Start of DATA

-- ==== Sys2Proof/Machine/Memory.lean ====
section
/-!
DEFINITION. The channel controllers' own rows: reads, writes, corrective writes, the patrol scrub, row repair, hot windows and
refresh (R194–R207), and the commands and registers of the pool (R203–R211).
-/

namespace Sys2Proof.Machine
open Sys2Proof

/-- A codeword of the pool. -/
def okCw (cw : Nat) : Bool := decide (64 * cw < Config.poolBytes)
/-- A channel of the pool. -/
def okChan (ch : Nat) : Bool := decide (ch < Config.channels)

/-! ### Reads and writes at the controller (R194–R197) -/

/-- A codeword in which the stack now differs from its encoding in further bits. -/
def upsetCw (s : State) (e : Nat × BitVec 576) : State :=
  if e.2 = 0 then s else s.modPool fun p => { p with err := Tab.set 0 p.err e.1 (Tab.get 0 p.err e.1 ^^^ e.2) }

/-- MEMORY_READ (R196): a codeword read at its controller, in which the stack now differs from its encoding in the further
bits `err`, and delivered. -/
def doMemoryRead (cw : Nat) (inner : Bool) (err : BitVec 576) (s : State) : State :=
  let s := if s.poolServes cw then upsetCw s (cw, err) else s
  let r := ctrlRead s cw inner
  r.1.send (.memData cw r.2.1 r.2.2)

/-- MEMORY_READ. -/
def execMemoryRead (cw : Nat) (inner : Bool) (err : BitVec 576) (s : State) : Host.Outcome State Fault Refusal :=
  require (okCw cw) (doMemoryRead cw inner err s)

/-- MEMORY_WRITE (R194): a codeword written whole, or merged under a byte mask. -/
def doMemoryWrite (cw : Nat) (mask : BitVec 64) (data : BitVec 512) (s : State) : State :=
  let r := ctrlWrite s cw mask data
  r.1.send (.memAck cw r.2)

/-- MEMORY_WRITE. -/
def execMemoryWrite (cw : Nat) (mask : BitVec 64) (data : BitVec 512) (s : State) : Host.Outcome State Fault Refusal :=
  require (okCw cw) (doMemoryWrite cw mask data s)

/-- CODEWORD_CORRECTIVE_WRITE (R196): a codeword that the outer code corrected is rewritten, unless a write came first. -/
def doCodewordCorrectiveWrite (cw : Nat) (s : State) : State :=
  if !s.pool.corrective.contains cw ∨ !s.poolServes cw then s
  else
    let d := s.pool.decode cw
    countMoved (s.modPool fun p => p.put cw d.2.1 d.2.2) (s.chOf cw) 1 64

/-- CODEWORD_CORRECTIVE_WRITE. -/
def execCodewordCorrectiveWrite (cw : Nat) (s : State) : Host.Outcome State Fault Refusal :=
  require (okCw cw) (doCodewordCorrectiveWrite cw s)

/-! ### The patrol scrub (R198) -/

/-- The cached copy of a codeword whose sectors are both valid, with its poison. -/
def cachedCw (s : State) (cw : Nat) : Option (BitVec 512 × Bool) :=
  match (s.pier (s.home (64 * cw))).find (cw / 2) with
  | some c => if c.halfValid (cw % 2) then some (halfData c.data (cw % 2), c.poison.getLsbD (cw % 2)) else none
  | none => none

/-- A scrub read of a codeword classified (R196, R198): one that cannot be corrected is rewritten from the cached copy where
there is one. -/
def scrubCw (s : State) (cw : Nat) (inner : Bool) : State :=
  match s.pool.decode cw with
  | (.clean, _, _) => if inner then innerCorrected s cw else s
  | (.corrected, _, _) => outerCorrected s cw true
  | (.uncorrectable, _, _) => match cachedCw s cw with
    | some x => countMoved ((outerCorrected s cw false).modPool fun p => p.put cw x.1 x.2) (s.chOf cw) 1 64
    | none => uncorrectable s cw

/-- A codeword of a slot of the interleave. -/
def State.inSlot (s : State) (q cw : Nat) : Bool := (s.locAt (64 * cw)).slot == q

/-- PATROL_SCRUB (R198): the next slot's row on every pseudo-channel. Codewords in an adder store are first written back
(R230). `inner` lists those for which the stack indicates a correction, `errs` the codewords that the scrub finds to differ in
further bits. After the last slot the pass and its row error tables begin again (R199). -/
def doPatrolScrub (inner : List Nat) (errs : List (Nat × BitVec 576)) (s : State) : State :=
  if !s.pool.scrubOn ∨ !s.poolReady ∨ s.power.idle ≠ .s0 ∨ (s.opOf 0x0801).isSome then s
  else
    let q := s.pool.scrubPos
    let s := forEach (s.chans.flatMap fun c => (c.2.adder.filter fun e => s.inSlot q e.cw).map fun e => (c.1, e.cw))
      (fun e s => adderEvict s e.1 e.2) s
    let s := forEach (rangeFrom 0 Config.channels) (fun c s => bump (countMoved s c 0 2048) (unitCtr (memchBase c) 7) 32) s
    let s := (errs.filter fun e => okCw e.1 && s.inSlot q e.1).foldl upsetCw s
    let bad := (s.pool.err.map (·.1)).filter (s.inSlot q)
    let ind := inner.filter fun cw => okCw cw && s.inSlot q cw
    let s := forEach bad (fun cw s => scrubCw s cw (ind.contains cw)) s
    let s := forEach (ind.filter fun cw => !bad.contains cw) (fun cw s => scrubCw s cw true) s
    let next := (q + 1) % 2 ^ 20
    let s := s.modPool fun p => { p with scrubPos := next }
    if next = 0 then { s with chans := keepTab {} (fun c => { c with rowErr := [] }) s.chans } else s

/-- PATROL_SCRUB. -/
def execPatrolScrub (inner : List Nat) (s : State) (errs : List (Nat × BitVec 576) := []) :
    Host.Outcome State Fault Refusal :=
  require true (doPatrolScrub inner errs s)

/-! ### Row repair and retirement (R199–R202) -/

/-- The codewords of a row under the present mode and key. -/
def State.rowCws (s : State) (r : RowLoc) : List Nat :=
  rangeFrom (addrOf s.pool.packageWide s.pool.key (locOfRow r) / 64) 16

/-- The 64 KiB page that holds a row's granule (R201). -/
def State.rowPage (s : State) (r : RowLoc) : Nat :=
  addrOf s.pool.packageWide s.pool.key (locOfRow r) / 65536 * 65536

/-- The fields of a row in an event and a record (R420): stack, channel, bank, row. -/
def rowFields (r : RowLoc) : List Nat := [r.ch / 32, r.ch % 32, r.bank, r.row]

End of DATA
Start of DATA

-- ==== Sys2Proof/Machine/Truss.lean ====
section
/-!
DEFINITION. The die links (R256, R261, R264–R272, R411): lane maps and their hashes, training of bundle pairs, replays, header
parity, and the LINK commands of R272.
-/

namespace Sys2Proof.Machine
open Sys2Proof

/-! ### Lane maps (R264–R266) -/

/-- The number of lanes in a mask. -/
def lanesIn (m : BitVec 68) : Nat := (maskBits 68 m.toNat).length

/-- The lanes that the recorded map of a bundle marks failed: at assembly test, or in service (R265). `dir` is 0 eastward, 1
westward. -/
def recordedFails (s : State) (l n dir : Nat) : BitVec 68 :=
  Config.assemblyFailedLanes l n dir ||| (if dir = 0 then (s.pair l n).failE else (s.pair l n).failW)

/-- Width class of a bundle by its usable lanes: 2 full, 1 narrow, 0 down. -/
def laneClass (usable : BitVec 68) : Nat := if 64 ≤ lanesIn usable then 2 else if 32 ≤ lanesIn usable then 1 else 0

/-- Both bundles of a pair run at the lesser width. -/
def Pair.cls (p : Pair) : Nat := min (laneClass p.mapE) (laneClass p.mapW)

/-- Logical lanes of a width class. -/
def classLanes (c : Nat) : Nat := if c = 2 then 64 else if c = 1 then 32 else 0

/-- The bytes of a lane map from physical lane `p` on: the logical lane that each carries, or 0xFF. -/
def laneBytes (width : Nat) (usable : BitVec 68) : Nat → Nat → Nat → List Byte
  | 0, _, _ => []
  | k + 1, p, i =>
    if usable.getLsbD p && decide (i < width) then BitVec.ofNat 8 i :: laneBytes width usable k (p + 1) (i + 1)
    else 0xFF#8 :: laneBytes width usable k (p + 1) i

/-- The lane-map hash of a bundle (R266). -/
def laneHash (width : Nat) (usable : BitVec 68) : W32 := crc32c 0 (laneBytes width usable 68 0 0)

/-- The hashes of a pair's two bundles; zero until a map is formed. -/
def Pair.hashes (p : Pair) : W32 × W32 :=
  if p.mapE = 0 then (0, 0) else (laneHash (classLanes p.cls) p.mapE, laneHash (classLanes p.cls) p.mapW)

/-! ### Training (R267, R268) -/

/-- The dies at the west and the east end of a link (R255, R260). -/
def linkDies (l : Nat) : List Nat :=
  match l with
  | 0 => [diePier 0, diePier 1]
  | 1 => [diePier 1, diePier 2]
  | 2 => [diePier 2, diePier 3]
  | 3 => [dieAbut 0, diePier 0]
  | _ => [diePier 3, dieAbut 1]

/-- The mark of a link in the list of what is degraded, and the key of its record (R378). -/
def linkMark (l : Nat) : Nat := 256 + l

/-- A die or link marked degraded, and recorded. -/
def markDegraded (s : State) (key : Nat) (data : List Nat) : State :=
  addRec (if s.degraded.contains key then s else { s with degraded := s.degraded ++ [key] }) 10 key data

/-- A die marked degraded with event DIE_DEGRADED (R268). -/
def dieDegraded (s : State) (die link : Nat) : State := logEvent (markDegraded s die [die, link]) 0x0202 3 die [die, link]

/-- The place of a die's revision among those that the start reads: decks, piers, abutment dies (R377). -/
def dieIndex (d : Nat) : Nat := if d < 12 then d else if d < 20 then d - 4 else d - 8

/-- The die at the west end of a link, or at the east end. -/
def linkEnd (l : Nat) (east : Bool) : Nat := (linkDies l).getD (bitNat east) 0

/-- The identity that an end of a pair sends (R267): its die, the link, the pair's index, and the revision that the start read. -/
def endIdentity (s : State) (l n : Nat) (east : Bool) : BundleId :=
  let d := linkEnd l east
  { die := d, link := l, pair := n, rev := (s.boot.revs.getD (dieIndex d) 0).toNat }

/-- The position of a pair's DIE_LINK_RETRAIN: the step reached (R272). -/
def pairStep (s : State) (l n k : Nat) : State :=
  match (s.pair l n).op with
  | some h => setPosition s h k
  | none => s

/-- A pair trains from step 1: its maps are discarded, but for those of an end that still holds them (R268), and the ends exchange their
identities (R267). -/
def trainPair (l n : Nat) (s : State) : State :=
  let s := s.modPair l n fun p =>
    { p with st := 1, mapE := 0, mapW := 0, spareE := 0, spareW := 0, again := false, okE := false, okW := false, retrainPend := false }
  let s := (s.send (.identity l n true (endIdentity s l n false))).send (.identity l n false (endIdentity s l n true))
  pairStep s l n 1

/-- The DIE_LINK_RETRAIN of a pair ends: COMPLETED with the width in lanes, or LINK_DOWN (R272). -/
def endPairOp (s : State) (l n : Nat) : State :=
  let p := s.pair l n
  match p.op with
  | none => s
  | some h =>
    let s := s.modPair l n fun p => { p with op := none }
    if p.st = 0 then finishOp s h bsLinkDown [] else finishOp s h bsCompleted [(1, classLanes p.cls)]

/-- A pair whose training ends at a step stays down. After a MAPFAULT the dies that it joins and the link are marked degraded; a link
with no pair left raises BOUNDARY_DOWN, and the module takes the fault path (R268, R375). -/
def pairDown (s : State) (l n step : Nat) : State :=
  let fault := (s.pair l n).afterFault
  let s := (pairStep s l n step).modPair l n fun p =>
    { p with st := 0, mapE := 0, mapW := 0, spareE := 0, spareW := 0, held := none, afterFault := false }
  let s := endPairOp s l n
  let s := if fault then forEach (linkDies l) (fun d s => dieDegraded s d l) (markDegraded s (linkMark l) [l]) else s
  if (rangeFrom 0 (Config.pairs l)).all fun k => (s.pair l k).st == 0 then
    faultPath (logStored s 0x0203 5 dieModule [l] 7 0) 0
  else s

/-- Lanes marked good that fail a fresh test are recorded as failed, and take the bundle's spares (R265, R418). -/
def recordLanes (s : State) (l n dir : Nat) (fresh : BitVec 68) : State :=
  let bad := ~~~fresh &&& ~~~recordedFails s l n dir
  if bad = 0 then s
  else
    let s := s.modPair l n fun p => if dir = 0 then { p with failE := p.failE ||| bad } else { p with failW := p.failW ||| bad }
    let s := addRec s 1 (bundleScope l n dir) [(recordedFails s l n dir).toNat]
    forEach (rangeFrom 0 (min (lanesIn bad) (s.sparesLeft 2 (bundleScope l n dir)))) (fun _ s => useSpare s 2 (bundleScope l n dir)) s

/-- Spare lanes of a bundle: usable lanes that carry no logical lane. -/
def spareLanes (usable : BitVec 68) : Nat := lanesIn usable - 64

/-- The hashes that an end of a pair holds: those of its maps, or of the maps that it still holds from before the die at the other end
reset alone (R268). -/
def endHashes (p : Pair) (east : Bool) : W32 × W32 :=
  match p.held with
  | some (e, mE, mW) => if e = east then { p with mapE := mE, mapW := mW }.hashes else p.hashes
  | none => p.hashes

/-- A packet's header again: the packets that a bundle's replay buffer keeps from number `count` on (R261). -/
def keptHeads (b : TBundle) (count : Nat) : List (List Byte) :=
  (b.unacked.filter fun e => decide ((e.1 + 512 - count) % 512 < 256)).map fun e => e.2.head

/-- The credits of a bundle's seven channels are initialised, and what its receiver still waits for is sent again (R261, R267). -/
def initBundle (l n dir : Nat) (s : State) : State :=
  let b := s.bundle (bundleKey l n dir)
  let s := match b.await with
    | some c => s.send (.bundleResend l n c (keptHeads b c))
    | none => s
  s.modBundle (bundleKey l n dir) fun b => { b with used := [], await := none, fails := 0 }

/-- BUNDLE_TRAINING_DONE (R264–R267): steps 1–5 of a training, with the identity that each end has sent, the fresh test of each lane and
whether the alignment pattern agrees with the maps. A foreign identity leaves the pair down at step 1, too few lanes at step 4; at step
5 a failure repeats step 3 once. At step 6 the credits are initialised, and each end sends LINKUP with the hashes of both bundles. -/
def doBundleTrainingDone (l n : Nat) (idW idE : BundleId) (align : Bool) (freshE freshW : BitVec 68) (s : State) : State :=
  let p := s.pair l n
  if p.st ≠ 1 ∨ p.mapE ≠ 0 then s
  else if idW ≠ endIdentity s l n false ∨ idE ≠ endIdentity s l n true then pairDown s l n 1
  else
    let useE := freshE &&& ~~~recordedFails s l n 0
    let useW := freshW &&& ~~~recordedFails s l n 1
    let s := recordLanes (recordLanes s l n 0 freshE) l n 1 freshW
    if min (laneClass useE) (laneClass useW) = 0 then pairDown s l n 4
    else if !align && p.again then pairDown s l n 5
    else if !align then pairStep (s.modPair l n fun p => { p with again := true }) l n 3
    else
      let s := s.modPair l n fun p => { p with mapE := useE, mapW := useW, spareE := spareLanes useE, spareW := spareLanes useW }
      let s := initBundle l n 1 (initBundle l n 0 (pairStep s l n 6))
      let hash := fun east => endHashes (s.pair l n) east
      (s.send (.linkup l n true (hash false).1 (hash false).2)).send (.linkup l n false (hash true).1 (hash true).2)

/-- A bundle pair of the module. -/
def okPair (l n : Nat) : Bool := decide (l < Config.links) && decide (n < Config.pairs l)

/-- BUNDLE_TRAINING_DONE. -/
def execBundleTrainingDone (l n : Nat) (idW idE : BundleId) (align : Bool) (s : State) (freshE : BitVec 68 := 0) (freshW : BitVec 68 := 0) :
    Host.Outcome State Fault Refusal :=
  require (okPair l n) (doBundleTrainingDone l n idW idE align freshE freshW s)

End of DATA

WHAT YOU SHOULD DO |
Wherever the string "stack" appears in a line of the records above, copy that line.

RESULT OF THE TASK |
/-- A codeword in which the stack now differs from its encoding in further bits. -/
/-- MEMORY_READ (R196): a codeword read at its controller, in which the stack now differs from its encoding in the further
(R230). `inner` lists those for which the stack indicates a correction, `errs` the codewords that the scrub finds to differ in
/-- The fields of a row in an event and a record (R420): stack, channel, bank, row. -/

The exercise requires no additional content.